-- ==== Sys2Proof/Machine/Fabric.lean ====
section
/-! DEFINITION. The fabric at work: switches (R29, R500, R501), management flits (R41), configuration agents (R63-R65), realignment
(R68), UCIe links (R504, R505), inter-package ports and planes (R47-R51, R506). -/

namespace Sys2Proof.Machine

/-! ## Switches -/

/-! ## The sideband (R31, R475) -/

/-- The bits the code covers and the check bits, with one of them turned over: 0-511 the data, then F, L, P, then CHK. -/
def flipFlit (f : Flit) (i : Nat) : Flit :=
  if i < 512 then { f with data := f.data ^^^ BitVec.ofNat 512 (2 ^ i) }
  else if i = 512 then { f with first := !f.first }
  else if i = 513 then { f with last := !f.last }
  else if i = 514 then { f with poison := !f.poison }
  else { f with chk := f.chk ^^^ BitVec.ofNat 12 (2 ^ (i - 515)) }

/-- A flit that one turned bit makes sound. -/
def repairFlit (f : Flit) : Option Flit := ((List.range 527).map (flipFlit f)).find? soundFlit

/-- CEFLIT counts a corrected flit of the links of the die an agent stands on; the hub die has no CECNT (R63, R477). -/
def countFlit (s : State) (a : AgentId) : State :=
  match (a.extractLsb' 17 2).toNat with
  | 0 => countCe s (a.extractLsb' 14 3).toNat true
  | 1 => countCe s (8 + (a.extractLsb' 15 2).toNat) true
  | _ => s

/-- A flit as it is checked at a switch: a single error is corrected and counted; with an uncorrectable one it goes on as received with P
set (R475, R501). -/
def checkFlit (s : State) (a : AgentId) (f : Flit) : Flit × State :=
  if soundFlit f then (f, s)
  else match repairFlit f with
    | some g => (g, countFlit s a)
    | none => (sealFlit { f with poison := true }, s)

/-! ## The NI of a pseudo-channel (R42) -/

/-- A receive endpoint of a pseudo-channel's NI finds a gap: it records BREAK, and Badger breaks the circuit (R501, R502). -/
def breakChannel (s : State) (e : EpId) : State :=
  let c := circuitTo s e
  let s := s.withFab fun x => { x with pcRecv := x.pcRecv.map fun r =>
    if r.1 = e then (e, { r.2 with broken := true, openMsg := false }) else r }
  match c with
  | some c => (fabricRecord s 0x0703 2 (c.src.zeroExtend 64) 16).later none (.circuitBreak c.src 2)
  | none => fabricRecord s 0x0703 2 0 16

/-- R501: an owned receive slot carried no flit while a message was open. -/
def channelGap (s : State) (e : BitVec 32) (got : Nat) : State :=
  if s.fab.pcRecv.any fun r => r.1 = e && r.2.openMsg && !r.2.broken && r.2.got = got then breakChannel s e else s

/-- A flit reaches a pseudo-channel's NI: its endpoint's receive queue takes it; no rule says where it would deposit it, so it waits there, no
count changes, and the window closes (R44, R45). While a message is open the next owned slot is watched. -/
def channelReceive (s : State) (p : Nat) (f : Flit) : State :=
  let a := memAgent (p / 128) (p % 128)
  let v := liveEntry s a tRecv 0 f.slot.val
  if !entryValid v then fabricRecord s 0x0702 f.slot.val (a.zeroExtend 64) 16
  else
    let e : EpId := BitVec.ofNat 32 (2 ^ 30 + p * 2 ^ 16 + entryEp v)
    match s.fab.pcRecv.find? (·.1 = e) with
    | none => s
    | some q =>
      if q.2.broken then s
      else if f.first = q.2.openMsg then breakChannel s e
      else
        let s := s.withFab fun x => { x with pcRecv := x.pcRecv.map fun r =>
          if r.1 = e then (e, { r.2 with queue := r.2.queue ++ [f], openMsg := !f.last, got := r.2.got + 1 }) else r }
        match nthOwned a (ownedSlots s a tRecv (entryEp v)) (s.now + 1) 0 with
        | some t => if f.last then s else s.at (t + 1) (.channelGap e (q.2.got + 1))
        | none => s

/-- A flit waits at a switch input. -/
def placeFlit (s : State) (a : AgentId) (port time : Nat) (f : Flit) : State :=
  (s.withFab fun x => { x with flits := x.flits ++ [⟨a, port, time, f⟩] }).atOnce time (.switchSlot a)

/-- Does the output's link carry a flit now (R504, R505)? -/
def outputCarries (s : State) (a : AgentId) (out : Nat) : Bool :=
  match linkOver a out with
  | some l => linkCarries s l
  | none => true

/-- A flit meets an NI other than the core's own: one whose entry for its number is idle drops it and records DROP (R501). -/
def dropAt (s : State) (ni : AgentId) (f : Flit) : State :=
  if entryValid (liveEntry s ni tRecv 0 f.slot.val) || Config.freeTrunk ni.toNat tRecv.toNat 0 f.slot.val then s
  else fabricRecord s 0x0702 f.slot.val (ni.zeroExtend 64) 16

/-- Sends a flit on an output. It reaches an NI a cycle later, where it meets the receive entry in force as it left (R33, R45). DESIGN CHOICE
(log 67): R33's table gives no transit for the link from a memory die's switch to a pseudo-channel's NI, which takes the flit in the cycle it leaves
the switch. -/
def sendOn (s : State) (a : AgentId) (out : Nat) (f : Flit) : State :=
  if !outputCarries s a out then s
  else match farEnd a out with
    | .switch b p t => placeFlit s b p (leaveTime b f.slot.val (s.now + t)) f
    | .core n =>
      if n = s.core.gcore then s.at (s.now + 1) (.flitReceive f (liveEntry s (niAgent n) tRecv 0 f.slot.val)) else dropAt s (niAgent n) f
    | .channel p => channelReceive s p f
    | .block p => if 376 ≤ p then dropAt s (hubNi p) f else s
    | _ => s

──────────────────────────────

### ABOUT THIS TASK:
Could you copy exactly the lines from the one containing "R45). DESIGN CHOICE" through the end of the records above, and nothing more?

### SOLUTION TO THIS TASK:
/-- Sends a flit on an output. It reaches an NI a cycle later, where it meets the receive entry in force as it left (R33, R45). DESIGN CHOICE
(log 67): R33's table gives no transit for the link from a memory die's switch to a pseudo-channel's NI, which takes the flit in the cycle it leaves
the switch. -/
def sendOn (s : State) (a : AgentId) (out : Nat) (f : Flit) : State :=
  if !outputCarries s a out then s
  else match farEnd a out with
    | .switch b p t => placeFlit s b p (leaveTime b f.slot.val (s.now + t)) f
    | .core n =>
      if n = s.core.gcore then s.at (s.now + 1) (.flitReceive f (liveEntry s (niAgent n) tRecv 0 f.slot.val)) else dropAt s (niAgent n) f
    | .channel p => channelReceive s p f
    | .block p => if 376 ≤ p then dropAt s (hubNi p) f else s
    | _ => s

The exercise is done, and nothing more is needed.